* **EXERCISE OBJECTIVE**
Go line by line through the data and copy those with the word "have".

* **RECORDS FOR THIS EXERCISE**
——————————
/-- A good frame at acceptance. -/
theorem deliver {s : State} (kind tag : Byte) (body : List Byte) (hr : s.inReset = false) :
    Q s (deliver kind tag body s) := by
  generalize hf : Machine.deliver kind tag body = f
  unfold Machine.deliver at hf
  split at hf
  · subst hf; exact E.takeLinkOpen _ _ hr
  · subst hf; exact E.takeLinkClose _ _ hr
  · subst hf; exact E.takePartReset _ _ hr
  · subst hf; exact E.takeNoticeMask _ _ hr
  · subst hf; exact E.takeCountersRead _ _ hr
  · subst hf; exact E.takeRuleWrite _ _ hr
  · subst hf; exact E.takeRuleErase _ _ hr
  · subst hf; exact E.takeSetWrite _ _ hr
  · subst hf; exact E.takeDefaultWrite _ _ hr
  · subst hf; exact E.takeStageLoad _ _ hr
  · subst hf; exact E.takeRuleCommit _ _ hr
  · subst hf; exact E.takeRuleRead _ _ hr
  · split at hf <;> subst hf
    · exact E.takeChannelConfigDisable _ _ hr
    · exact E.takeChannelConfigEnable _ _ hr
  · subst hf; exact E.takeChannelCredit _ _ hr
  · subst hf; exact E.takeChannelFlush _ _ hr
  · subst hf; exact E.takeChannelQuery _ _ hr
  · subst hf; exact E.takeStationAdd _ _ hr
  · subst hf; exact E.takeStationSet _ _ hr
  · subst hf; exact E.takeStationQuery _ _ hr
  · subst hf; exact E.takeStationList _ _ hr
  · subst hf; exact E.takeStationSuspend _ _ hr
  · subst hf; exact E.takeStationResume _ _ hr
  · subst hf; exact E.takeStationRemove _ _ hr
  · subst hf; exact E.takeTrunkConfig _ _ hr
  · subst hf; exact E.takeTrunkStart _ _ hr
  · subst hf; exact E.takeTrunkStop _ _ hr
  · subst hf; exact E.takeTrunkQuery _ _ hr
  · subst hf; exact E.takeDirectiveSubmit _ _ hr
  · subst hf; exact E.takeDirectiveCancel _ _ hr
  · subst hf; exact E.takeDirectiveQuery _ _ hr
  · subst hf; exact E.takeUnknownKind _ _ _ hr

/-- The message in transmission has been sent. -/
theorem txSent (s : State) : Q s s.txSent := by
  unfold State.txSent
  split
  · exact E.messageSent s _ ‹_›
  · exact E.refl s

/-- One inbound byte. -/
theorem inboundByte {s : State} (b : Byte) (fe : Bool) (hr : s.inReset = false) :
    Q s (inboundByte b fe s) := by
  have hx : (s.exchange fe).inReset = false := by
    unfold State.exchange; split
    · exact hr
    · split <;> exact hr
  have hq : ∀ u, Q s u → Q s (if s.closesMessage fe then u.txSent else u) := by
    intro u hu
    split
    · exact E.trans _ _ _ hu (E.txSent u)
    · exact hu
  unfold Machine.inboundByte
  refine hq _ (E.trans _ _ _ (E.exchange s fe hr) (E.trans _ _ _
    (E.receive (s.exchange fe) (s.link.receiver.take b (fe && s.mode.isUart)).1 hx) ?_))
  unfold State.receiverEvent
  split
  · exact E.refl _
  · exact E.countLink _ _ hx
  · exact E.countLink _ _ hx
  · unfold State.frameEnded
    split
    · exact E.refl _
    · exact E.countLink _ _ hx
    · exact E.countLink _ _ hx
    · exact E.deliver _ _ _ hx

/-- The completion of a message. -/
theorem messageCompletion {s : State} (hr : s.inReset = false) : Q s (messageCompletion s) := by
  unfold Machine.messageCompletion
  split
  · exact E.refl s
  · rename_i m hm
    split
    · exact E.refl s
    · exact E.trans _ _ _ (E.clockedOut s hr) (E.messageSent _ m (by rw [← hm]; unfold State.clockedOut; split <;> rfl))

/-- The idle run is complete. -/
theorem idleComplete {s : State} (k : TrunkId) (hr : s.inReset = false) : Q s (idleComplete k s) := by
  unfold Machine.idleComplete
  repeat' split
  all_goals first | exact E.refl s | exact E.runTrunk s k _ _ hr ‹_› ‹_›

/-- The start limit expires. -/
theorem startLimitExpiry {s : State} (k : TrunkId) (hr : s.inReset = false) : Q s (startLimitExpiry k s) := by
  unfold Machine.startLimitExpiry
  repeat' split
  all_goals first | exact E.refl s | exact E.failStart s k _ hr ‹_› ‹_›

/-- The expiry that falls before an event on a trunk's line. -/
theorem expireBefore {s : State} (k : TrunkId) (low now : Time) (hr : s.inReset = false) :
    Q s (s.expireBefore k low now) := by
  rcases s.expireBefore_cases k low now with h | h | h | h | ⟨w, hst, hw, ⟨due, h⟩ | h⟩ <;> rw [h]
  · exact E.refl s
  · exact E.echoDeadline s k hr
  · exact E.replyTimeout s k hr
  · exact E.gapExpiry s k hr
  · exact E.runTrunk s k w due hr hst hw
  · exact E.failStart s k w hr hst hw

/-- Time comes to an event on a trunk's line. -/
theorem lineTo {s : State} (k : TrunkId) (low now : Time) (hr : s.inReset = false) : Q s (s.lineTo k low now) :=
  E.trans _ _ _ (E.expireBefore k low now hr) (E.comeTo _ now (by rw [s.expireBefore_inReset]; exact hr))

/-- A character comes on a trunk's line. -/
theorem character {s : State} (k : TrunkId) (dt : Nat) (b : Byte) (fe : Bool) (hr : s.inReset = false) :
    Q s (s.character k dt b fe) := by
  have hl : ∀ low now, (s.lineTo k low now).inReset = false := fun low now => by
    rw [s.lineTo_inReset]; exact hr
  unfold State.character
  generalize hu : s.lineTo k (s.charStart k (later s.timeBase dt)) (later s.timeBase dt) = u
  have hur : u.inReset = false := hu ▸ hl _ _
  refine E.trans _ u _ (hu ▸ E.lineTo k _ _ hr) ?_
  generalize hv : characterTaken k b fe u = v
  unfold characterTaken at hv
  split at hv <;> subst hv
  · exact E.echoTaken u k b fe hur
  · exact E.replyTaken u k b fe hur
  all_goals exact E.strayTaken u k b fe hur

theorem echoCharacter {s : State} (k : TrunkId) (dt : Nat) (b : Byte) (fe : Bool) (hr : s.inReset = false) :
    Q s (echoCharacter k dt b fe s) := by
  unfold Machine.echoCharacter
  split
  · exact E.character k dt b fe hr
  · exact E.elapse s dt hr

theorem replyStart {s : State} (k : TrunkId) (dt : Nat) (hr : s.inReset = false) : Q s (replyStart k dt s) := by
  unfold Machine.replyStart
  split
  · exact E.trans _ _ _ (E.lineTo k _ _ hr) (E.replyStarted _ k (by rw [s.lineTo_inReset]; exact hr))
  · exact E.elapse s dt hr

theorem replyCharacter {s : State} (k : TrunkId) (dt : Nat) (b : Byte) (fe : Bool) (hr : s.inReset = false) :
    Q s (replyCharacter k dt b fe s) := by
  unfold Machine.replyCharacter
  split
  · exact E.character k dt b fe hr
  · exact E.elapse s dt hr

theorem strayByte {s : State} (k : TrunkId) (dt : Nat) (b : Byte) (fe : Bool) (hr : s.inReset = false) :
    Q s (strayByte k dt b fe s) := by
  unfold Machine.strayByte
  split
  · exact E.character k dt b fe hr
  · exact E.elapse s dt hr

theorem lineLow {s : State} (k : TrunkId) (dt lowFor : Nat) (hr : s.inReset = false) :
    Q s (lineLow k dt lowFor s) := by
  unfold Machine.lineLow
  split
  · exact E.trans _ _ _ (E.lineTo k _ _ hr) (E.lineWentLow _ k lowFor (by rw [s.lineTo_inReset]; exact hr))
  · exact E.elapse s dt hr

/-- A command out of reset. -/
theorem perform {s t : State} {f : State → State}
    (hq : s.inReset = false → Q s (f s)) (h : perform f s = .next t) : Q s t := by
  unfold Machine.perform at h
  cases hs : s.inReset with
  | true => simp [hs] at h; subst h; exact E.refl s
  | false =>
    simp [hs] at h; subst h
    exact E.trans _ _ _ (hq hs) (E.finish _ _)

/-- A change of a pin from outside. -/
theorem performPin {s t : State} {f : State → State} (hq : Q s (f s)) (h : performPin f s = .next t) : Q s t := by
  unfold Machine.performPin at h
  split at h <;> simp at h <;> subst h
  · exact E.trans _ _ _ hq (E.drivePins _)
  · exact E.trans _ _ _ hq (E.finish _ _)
——————————
* **PROBLEM SOLUTION**
  have hx : (s.exchange fe).inReset = false := by
  have hq : ∀ u, Q s u → Q s (if s.closesMessage fe then u.txSent else u) := by
  have hl : ∀ low now, (s.lineTo k low now).inReset = false := fun low now => by
  have hur : u.inReset = false := hu ▸ hl _ _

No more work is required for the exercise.